/-- Ring state outside the registers (R219 to R251). -/
structure RingState where
  /-- The role table: tick lead, and picture lead by RSID (R225); no entry while none is set. -/
  tlead : Option Nat := none
  plead : Store Nat := []
  /-- The table is held (HAS_TABLE, R223). -/
  hasTable : Bool := false
  /-- A role change that is scheduled (R226). -/
  switch : Option RoleSwitch := none
  /-- This device's own ROLE_SET: the command and the update it sent. -/
  ownSwitch : Option (Cmd × RoleSwitch) := none
  /-- A RING_JOIN in progress (R219). -/
  joining : Option Joining := none
  /-- Round trips timed on a link since it came up, and the serial number of the neighbour confirmed (R219, R263). -/
  rtt : Store (List Nat) := []
  nbSerial : Store Nat := []
  /-- A RING_LEAVE that waits for the tick (R220). -/
  leaving : Option Cmd := none
  /-- Ring streams by RSID (R229). -/
  rs : Store RsState := []
  /-- Migration records by number, and the last MIG_ID given (R246, R255). -/
  mig : Store MigRec := []
  migSeq : Nat := 0
  deriving DecidableEq, Repr

/-- A key (R491, R492): its identifier, and its bytes: master key and salt, a transport key, or an IDE key and vector. -/
structure Key where
  id : Nat
  bytes : List Byte
  deriving DecidableEq, Repr

/-- A slot of the key store (R490, R491): the function it is assigned to, loads since cold reset, the current and the next key. -/
structure KeySlot where
  func : Nat := 0
  loads : Nat := 0
  cur : Option Key := none
  next : Option Key := none
  deriving DecidableEq, Repr

/-- The security module outside its registers (R483 to R500). -/
structure Security where
  slots : Store KeySlot := []
  /-- OTP: DECOMMISSIONED is burned (R495); the identity certificate does not verify against the root (R500). -/
  burned : Bool := false
  certBad : Bool := false
  /-- The identity seed failed its check at start-up: no identity, without the OTP bit (R497). -/
  seedBad : Bool := false
  /-- The pre-operational tests are still to run since domain SEC came ON (R484). -/
  testsDue : Bool := true
  deriving DecidableEq, Repr


/-- The whole state. -/
structure State where
  /-- Commands that wait, first in first out. -/
  pending : List Instr := []
  /-- Every BAR0 register that differs from its reset value, by `regKey`. -/
  regs : Store DWord := []
  /-- Low words of 64-bit registers written and held until the high word is written (R19), by `regKey`. -/
  lowHeld : Store Word := []
  /-- Device memory (GDDR7), host memory as the device has written it, and the scratchpads, byte addressed. -/
  mem : Store Byte := []
  /-- Host memory as the device has written it (R63). -/
  hostMem : Store Byte := []
  /-- The scratchpad banks (R343). -/
  spad : Store Byte := []
  /-- The part, its fuses and straps (R3, R11). -/
  chip : Chip := {}
  /-- The time base (R22 to R56). -/
  tb : TimeBase := {}
  /-- Levels of pins (R533). -/
  pins : Pins := {}
  /-- Command queues (R63 to R80). -/
  cmd : CmdUnit := {}
  /-- Interrupt targets by number: PF0 vectors 0 to 255, VF vectors from 512, the two CPXs at 768 and 769 (R419, R424). -/
  targets : Store IntTarget := []
  /-- The level fault conditions asserted now, bit s for FSs (R426, R428). -/
  levels : DWord := 0
  /-- Generations of objects, by class × 65536 + handle (R88); an object changed since the last reset has one above 0. -/
  gens : Store Nat := []
  /-- Stream contexts by handle (R188). -/
  streams : Store Stream := []
  /-- Pictures in flight (R119, R165). -/
  codec : Codec := {}
  /-- VFs enabled: NumVFs while VF Enable is 1, and 0 while it is 0; retained over a link reset (R91, R373, R516). -/
  vfs : Nat := 0
  vfsRetained : Nat := 0
  /-- The CXL attachment (R367 to R385). -/
  cxl : Cxl := {}
  /-- Buffers taken from the pools, by pool × 131072 + index (R357, R358). -/
  bpTaken : Store Bool := []
  /-- Rotating pointers of the arbiters (R321). -/
  arbPtr : Store Nat := []
  /-- Survivor records: the stream contexts kept across a warm reset (R512). -/
  survivors : Store Stream := []
  /-- Power domains, sleep and supply (R435 to R457). -/
  power : Power := {}
  /-- Flows by handle (R271). -/
  flows : Store Flow := []
  /-- The ring and migrations (R218 to R256). -/
  ring : RingState := {}
  /-- Monitors, wear and spares (R458 to R478). -/
  spare : Spare := {}
  /-- The cell pool and frames on their way (R287, R353). -/
  net : Net := {}
  /-- Gates, shapers and policers (R289 to R308). -/
  traffic : Traffic := {}
  /-- The security module (R481 to R504). -/
  security : Security := {}
  /-- Lane checkers that are locked (R265). -/
  prbs : Store Bool := []
  /-- The memory controller (R309 to R342). -/
  memctl : MemCtl := {}
  /-- Scratchpad banks and window-cache tests (R343 to R352). -/
  banks : Banks := {}
  /-- Command processors and sequencers (R386 to R415). -/
  ctl : Control := {}
  /-- Where the device stands between reset and READY (R505 to R513). -/
  resets : ResetState := {}
  /-- The value the last reading command returned. -/
  lastRead : DWord := 0
  /-- Outputs, newest first (the model's own record). -/
  sent : List Sent := []
  /-- How many free values have been taken (the model's own counter). -/
  freeCtr : Nat := 0
  deriving DecidableEq, Repr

◆ **About this task**:
Copy the stretch of the records above that runs from the line with "regs : Store DWord := []" through the line with "levels : DWord := 0". Both end lines belong in the copy, and nothing else does.

◆ **Solution below**:
  regs : Store DWord := []
  /-- Low words of 64-bit registers written and held until the high word is written (R19), by `regKey`. -/
  lowHeld : Store Word := []
  /-- Device memory (GDDR7), host memory as the device has written it, and the scratchpads, byte addressed. -/
  mem : Store Byte := []
  /-- Host memory as the device has written it (R63). -/
  hostMem : Store Byte := []
  /-- The scratchpad banks (R343). -/
  spad : Store Byte := []
  /-- The part, its fuses and straps (R3, R11). -/
  chip : Chip := {}
  /-- The time base (R22 to R56). -/
  tb : TimeBase := {}
  /-- Levels of pins (R533). -/
  pins : Pins := {}
  /-- Command queues (R63 to R80). -/
  cmd : CmdUnit := {}
  /-- Interrupt targets by number: PF0 vectors 0 to 255, VF vectors from 512, the two CPXs at 768 and 769 (R419, R424). -/
  targets : Store IntTarget := []
  /-- The level fault conditions asserted now, bit s for FSs (R426, R428). -/
  levels : DWord := 0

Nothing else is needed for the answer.